President Robert Mugabe sought to extend his rule for another four years yesterday when his regime announced that Zimbabwe's next presidential election will be postponed.

Mr Mugabe's present term of office ends in 2008. But the 82-year-old leader, who won a violent and widely condemned presidential election four years ago, is about to rewrite the constitution and give himself the option of staying in power beyond this limit.

The next presidential poll will be delayed until 2010, on the pretext that parliamentary elections are also due in that year and the two contests should be harmonised.

Nathan Shamuyarira, the official spokesman for the ruling Zanu-PF party and a former cabinet minister, disclosed the plan to the Sunday News, a government paper.

"We want to combine the two, the presidential and parliamentary elections, so that we do not have elections every two years," he said.

A Bill will be presented before parliament to bring this into effect, added Mr Shamuyarira. To change the electoral calendar would require changing the constitution but the ruling party, with a technical two thirds majority in parliament, can pass such amendments easily.

After 26 years of absolute power, Mr Mugabe is already the oldest leader in Africa. If he retired in 2010, he would be 86 and would have been in office for 30 years. Mugabe's previous hints that he might go in 2008 were ambiguous and analysts say the veteran Zimbabwean leader has been keeping his options open.

His bitterly divided opponents, who have failed to make a stand against his regime, united to condemn his plan to stay in power.

Jonathan Moyo, who was sacked as information minister last year and sits as an opposition MP, said that Mr Mugabe wanted to stay in office rather than face justice for crimes against humanity.

Arthur Mutambara, the leader of one faction of the fragmented Movement for Democratic Change, said the president had "inflicted misery, poverty and repression" and should "resign immediately".

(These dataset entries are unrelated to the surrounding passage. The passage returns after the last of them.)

/-! setTx -/

@[simp] theorem setTx_fuses (s : State) (die lane v : Nat) : (s.setTx die lane v).fuses = s.fuses := by unfold State.setTx State.when; dsimp only; split <;> rfl
@[simp] theorem setTx_now (s : State) (die lane v : Nat) : (s.setTx die lane v).now = s.now := by unfold State.setTx State.when; dsimp only; split <;> rfl
@[simp] theorem setTx_staged (s : State) (die lane v : Nat) : (s.setTx die lane v).staged = s.staged := by unfold State.setTx State.when; dsimp only; split <;> rfl
@[simp] theorem setTx_corrix (s : State) (die lane v : Nat) : (s.setTx die lane v).corrix = s.corrix := by unfold State.setTx State.when; dsimp only; split <;> rfl
@[simp] theorem setTx_spi (s : State) (die lane v : Nat) : (s.setTx die lane v).spi = s.spi := by unfold State.setTx State.when; dsimp only; split <;> rfl
@[simp] theorem setTx_lay (s : State) (die lane v : Nat) : (s.setTx die lane v).lay = s.lay := by unfold State.setTx State.when; dsimp only; split <;> rfl
@[simp] theorem setTx_dieRelease (s : State) (die lane v : Nat) : (s.setTx die lane v).dieRelease = s.dieRelease := by unfold State.setTx State.when; dsimp only; split <;> rfl
@[simp] theorem setTx_lanes (s : State) (die lane v : Nat) : (s.setTx die lane v).lanes = s.lanes := by unfold State.setTx State.when; dsimp only; split <;> rfl
@[simp] theorem setTx_ports (s : State) (die lane v : Nat) : (s.setTx die lane v).ports = s.ports := by unfold State.setTx State.when; dsimp only; split <;> rfl
@[simp] theorem setTx_enums (s : State) (die lane v : Nat) : (s.setTx die lane v).enums = s.enums := by unfold State.setTx State.when; dsimp only; split <;> rfl
@[simp] theorem setTx_net (s : State) (die lane v : Nat) : (s.setTx die lane v).net = s.net := by unfold State.setTx State.when; dsimp only; split <;> rfl
@[simp] theorem setTx_knots (s : State) (die lane v : Nat) : (s.setTx die lane v).knots = s.knots := by unfold State.setTx State.when; dsimp only; split <;> rfl
@[simp] theorem setTx_knotLog (s : State) (die lane v : Nat) : (s.setTx die lane v).knotLog = s.knotLog := by unfold State.setTx State.when; dsimp only; split <;> rfl
@[simp] theorem setTx_knotHold (s : State) (die lane v : Nat) : (s.setTx die lane v).knotHold = s.knotHold := by unfold State.setTx State.when; dsimp only; split <;> rfl
@[simp] theorem setTx_faultSrc (s : State) (die lane v : Nat) : (s.setTx die lane v).faultSrc = s.faultSrc := by unfold State.setTx State.when; dsimp only; split <;> rfl
@[simp] theorem setTx_fw (s : State) (die lane v : Nat) : (s.setTx die lane v).fw = s.fw := by unfold State.setTx State.when; dsimp only; split <;> rfl
@[simp] theorem setTx_launch (s : State) (die lane v : Nat) : (s.setTx die lane v).launch = s.launch := by unfold State.setTx State.when; dsimp only; split <;> rfl
@[simp] theorem setTx_comp (s : State) (die lane v : Nat) : (s.setTx die lane v).comp = s.comp := by unfold State.setTx State.when; dsimp only; split <;> rfl
@[simp] theorem setTx_cam (s : State) (die lane v : Nat) : (s.setTx die lane v).cam = s.cam := by unfold State.setTx State.when; dsimp only; split <;> rfl
@[simp] theorem setTx_tile (s : State) (die lane v : Nat) : (s.setTx die lane v).tile = s.tile := by unfold State.setTx State.when; dsimp only; split <;> rfl
@[simp] theorem setTx_mem (s : State) (die lane v : Nat) : (s.setTx die lane v).mem = s.mem := by unfold State.setTx State.when; dsimp only; split <;> rfl
@[simp] theorem setTx_journal (s : State) (die lane v : Nat) : (s.setTx die lane v).journal = s.journal := by unfold State.setTx State.when; dsimp only; split <;> rfl
@[simp] theorem setTx_upd (s : State) (die lane v : Nat) : (s.setTx die lane v).upd = s.upd := by unfold State.setTx State.when; dsimp only; split <;> rfl
@[simp] theorem setTx_clks (s : State) (die lane v : Nat) : (s.setTx die lane v).clks = s.clks := by unfold State.setTx State.when; dsimp only; split <;> rfl
@[simp] theorem setTx_boot (s : State) (die lane v : Nat) : (s.setTx die lane v).boot = s.boot := by unfold State.setTx State.when; dsimp only; split <;> rfl
@[simp] theorem setTx_red (s : State) (die lane v : Nat) : (s.setTx die lane v).red = s.red := by unfold State.setTx State.when; dsimp only; split <;> rfl
@[simp] theorem setTx_therm (s : State) (die lane v : Nat) : (s.setTx die lane v).therm = s.therm := by unfold State.setTx State.when; dsimp only; split <;> rfl
@[simp] theorem setTx_pending (s : State) (die lane v : Nat) : (s.setTx die lane v).pending = s.pending := by unfold State.setTx State.when; dsimp only; split <;> rfl
@[simp] theorem setTx_sent (s : State) (die lane v : Nat) : (s.setTx die lane v).sent = s.sent := by unfold State.setTx State.when; dsimp only; split <;> rfl
@[simp] theorem setTx_free (s : State) (die lane v : Nat) : (s.setTx die lane v).free = s.free := by unfold State.setTx State.when; dsimp only; split <;> rfl

end Sys2Proof.Laws
end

Political analysts say Mr Mugabe and Zanu-PF fear an electoral challenge amid a deepening economic crisis many blame on them, and they may hope a delay would allow time for recovery.

The health sector, in particular, is struggling to function amid the crisis, which has brought shortages of food, fuel and foreign currency along with water and power cuts and an inflation rate of more than 1,200 per cent.

Zimbabwe has lost half of its public health professionals in the past few years and is the African country hardest hit by a "brain drain" driven largely by economic hardship, a state newspaper, the Sunday Mail, reported yesterday.

An estimated three million Zimbabweans — a quarter of the population — have emigrated.